From the line that contains "DESIGN CHOICE, safe: log 4. -/" to the last line of the entries, write each line out exactly; include both ends and nothing else.
### Entries supplied
-- ==== Sys2Proof/Config.lean ====
section
/-! DEFINITION. The constants and the construction parameters of the block (spec/00_scope.md, section 3).
The block leaves no result undefined, so there is no free value here (log 14). -/

namespace Sys2Proof

namespace Config

/-- `COLS`: columns per device (R7). -/
def cols : Nat := 8

/-- The most devices a block can be constructed with (R6). -/
def maxDevices : Nat := 8

/-- `ADDR_MIN` (R9). -/
def addrMin : Byte := 0x70#8

/-- `ADDR_MAX` (R9). -/
def addrMax : Byte := 0x77#8

/-- `ADDR_BASE`, the first default address (R9). -/
def addrBase : Byte := 0x70#8

/-- `ROW_CAPS`, the accepted row capacities (R10). -/
def rowCaps : List Nat := [8, 12, 16]

/-- The row capacity of the minimum variant, which every entry holds at reset (R10, R36). -/
def rowMin : Nat := 8

end Config

/-- The parameters fixed at construction. -/
structure Params where
  /-- `N`, the number of managed devices (R6). -/
  n : Nat
  /-- `DEFAULT_BRIGHTNESS`, 0..15 (R11). -/
  defaultBrightness : BitVec 4
  deriving DecidableEq, Repr

/-- `1 <= N <= 8` (R6). -/
abbrev Params.legal (p : Params) : Prop := 1 ≤ p.n ∧ p.n ≤ Config.maxDevices

/-- The parameters of `State.reset`. DESIGN CHOICE (log 1): `N = 8`, the maximum the source supports.
`DEFAULT_BRIGHTNESS = 8` is the spec's reference value (R11, log 2). -/
def Params.reference : Params := { n := 8, defaultBrightness := 8#4 }

end Sys2Proof
end

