-- ==== Sys2Proof/Tests/Slice0.lean ====
section
/-! SUPPORT. Tests. The expected values are the spec's: the tables of spec/95_test_vectors.md (the row is
named at each test), or the rule named. After them, one witness for the hypotheses of each obligation. -/

namespace Sys2Proof.Tests

open Sys2Proof Sys2Proof.Machine

/-! ### Helpers -/

/-- A block of `n` devices right after construction (section 2 of the vectors: brightness 8). -/
def fresh (n : Nat) : State := State.initial { n := n, defaultBrightness := 8#4 }

/-- A block of `n` devices in Ready with the given buffer. -/
def ready (n : Nat) (fb : Memory) : State := { fresh n with mode := .ready, alloc := .allocated, fb := fb }

/-- A block of `n` devices in Disabled. -/
def disabled (n : Nat) : State := { fresh n with mode := .disabled }

/-- A request with the inputs at reset. -/
def request (w : CommandWord) : Request := { code := .command w, inputs := .atReset }

/-- One step with a command word on the command port. -/
def stepOn (w : CommandWord) (s : State) : Host.Outcome State Fault Refusal :=
  step { s with pending := [request w] }

/-- A part of the next state. -/
def shows {α : Type} (f : State → α) : Host.Outcome State Fault Refusal → Option α
  | .next t => some (f t)
  | .fault _ => none
  | .refused _ => none

/-- The frame message of 17 zero bytes. -/
def zeroFrame : List Byte := List.replicate 17 0#8

/-! ### WellFormed: the one check refuses -/

theorem test_ramWrite_no_words_ill_formed : (Instr.wRamWrite []).wellFormed = false := by decide
theorem test_ramWrite_seven_words_ill_formed : (Instr.wRamWrite (List.replicate 7 0#16)).wellFormed = false := by
  decide
theorem test_ramWrite_nine_words_ill_formed : (Instr.wRamWrite (List.replicate 9 0#16)).wellFormed = false := by
  decide
theorem test_ramWrite_eight_words_well_formed : (Instr.wRamWrite (List.replicate 8 0#16)).wellFormed = true := by
  decide

/-! ### Decode: every constructor by a word of the spec (section 2.1; R82 to R86) -/

theorem test_decode_init : decode (.command 0x10000000#32) = .ok .init := by decide
theorem test_decode_clear : decode (.command 0x28FF0000#32) = .ok (.clear true 0xFF#8) := by decide
theorem test_decode_clear_broadcast : decode (.command 0x20000000#32) = .ok (.clear false 0#8) := by decide
theorem test_decode_setBrightness : decode (.command 0x30001F00#32) = .ok (.setBrightness false 0#8 31#8) := by
  decide
theorem test_decode_setLed : decode (.command 0x4C010203#32) = .ok (.setLed true 1#8 true 2#8 3#8) := by decide
theorem test_decode_setLed_off : decode (.command 0x40000000#32) = .ok (.setLed false 0#8 false 0#8 0#8) := by
  decide
theorem test_decode_getLed : decode (.command 0x50000F07#32) = .ok (.getLed false 0#8 15#8 7#8) := by decide
theorem test_decode_flush : decode (.command 0x68070000#32) = .ok (.flush true 7#8) := by decide
theorem test_decode_setAddress : decode (.command 0x78017500#32) = .ok (.setAddress 1#8 0x75#8) := by decide
theorem test_decode_setRowCapacity : decode (.command 0x88001000#32) = .ok (.setRowCapacity 0#8 16#8) := by
  decide
theorem test_decode_wPowerOn : decode (.wire [0x21#8]) = .ok .wPowerOn := by decide
theorem test_decode_wDisplaySetup : decode (.wire [0x81#8]) = .ok .wDisplaySetup := by decide
theorem test_decode_wDimming : decode (.wire [0xE7#8]) = .ok (.wDimming 7#4) := by decide

/-- E14 read backwards. -/
theorem test_decode_wRamWrite :
    decode (.wire [0x00#8, 0x34#8, 0x12#8, 0x78#8, 0x56#8, 0xBC#8, 0x9A#8, 0xF0#8, 0xDE#8,
      0x0F#8, 0x0F#8, 0xF0#8, 0xF0#8, 0xFF#8, 0x00#8, 0x00#8, 0xFF#8]) =
    .ok (.wRamWrite [0x1234#16, 0x5678#16, 0x9ABC#16, 0xDEF0#16, 0x0F0F#16, 0xF0F0#16, 0x00FF#16, 0xFF00#16]) := by
  decide

/-- The Reserved rows of section 2.1. -/
theorem test_decode_reserved :
    [0x00000000#32, 0x10000001#32, 0x18000000#32, 0x20000100#32, 0x23000000#32, 0x24000000#32, 0x3800FF05#32,
      0x30000001#32, 0x41000000#32].all (fun w => decode (.command w) == .error (.reservedCommand w)) = true := by
  decide
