-- ==== Sys2Proof/Config.lean ====
section
/-!
DEFINITION. The implementation parameters (R9 to R15) and the values the spec leaves open. A configuration is not state:
no operation changes it (R9). `Config` is every well-formed configuration with the two fixed widths of this hardware;
`Config.hardware` is the configuration of this hardware.
-/

namespace Sys2Proof

/-- `DUTY_BITS`, 13 for this hardware (R9). -/
abbrev Config.dutyBits : Nat := 13

/-- `ACC_W`, 32 for this hardware (R11). -/
abbrev Config.accW : Nat := 32

/-- `DUTY_MAX = 2^DUTY_BITS - 1` (R9). -/
def Config.dutyMax : Nat := 2 ^ Config.dutyBits - 1

/-- A configuration is well formed when these three bounds hold (R15). -/
def Config.admissible (dutyBits freqHz accW : Nat) : Bool :=
  decide (1 ≤ dutyBits ∧ dutyBits ≤ 16) && decide (1 ≤ freqHz ∧ freqHz ≤ 1000000) && decide (4 ≤ accW)

/-- A well-formed configuration (R9 to R15). One that is not well formed cannot be built: R15 refuses it at
instantiation. `DUTY_BITS` and `ACC_W` stand above as the widths of this hardware. -/
structure Config where
  /-- `FREQ_HZ`, OPEN (R10) -/
  freqHz : Nat
  /-- `PENDING_ON_NOCHANGE`: an `EDGE` that finds no level change sets `pending` (R13) -/
  pendingOnNochange : Bool
  /-- `PENDING_ON_BUTTON`: a `BTN` sets `pending` (R13) -/
  pendingOnButton : Bool
  /-- `HAS_ANGLE`: the angle operations exist (R14) -/
  hasAngle : Bool
  /-- `HAS_INVERSE`: the inverse operations exist (R14) -/
  hasInverse : Bool
  /-- R15 -/
  wellFormed : Config.admissible Config.dutyBits freqHz Config.accW = true
  deriving DecidableEq, Repr

/-- `PERIOD_US = floor(1_000_000 / FREQ_HZ)` (R10). -/
def Config.periodUs (c : Config) : Nat := 1000000 / c.freqHz

/-- `FREQ_HZ - 1` of this hardware. The spec gives `FREQ_HZ` no value (R10, OPEN), so it has no body here.
DESIGN CHOICE, safe: log 4. -/
opaque Config.freqIndex : Fin 1000000

/-- What `x div y` is for a negative `x` or a `y` that is not positive. R17 leaves it undefined and no rule applies
`div` there, but for a state before the first `RESET` that breaks R30 (R221). A free value. DESIGN CHOICE, safe: log 7. -/
opaque Config.openQuotient : Int → Int → Int

/-- The configuration of this hardware: the values of R13 and R14 and the open `FREQ_HZ` of R10. -/
def Config.hardware : Config where
  freqHz := Config.freqIndex.val + 1
  pendingOnNochange := false
  pendingOnButton := false
  hasAngle := true
  hasInverse := true
  wellFormed := by simp [Config.admissible, Config.dutyBits, Config.accW]

end Sys2Proof
end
######
# Final answer
DESIGN CHOICE, safe: log 4. -/
opaque Config.freqIndex : Fin 1000000

/-- What `x div y` is for a negative `x` or a `y` that is not positive. R17 leaves it undefined and no rule applies
`div` there, but for a state before the first `RESET` that breaks R30 (R221). A free value. DESIGN CHOICE, safe: log 7. -/
opaque Config.openQuotient : Int → Int → Int

/-- The configuration of this hardware: the values of R13 and R14 and the open `FREQ_HZ` of R10. -/
def Config.hardware : Config where
  freqHz := Config.freqIndex.val + 1
  pendingOnNochange := false
  pendingOnButton := false
  hasAngle := true
  hasInverse := true
  wellFormed := by simp [Config.admissible, Config.dutyBits, Config.accW]

end Sys2Proof
end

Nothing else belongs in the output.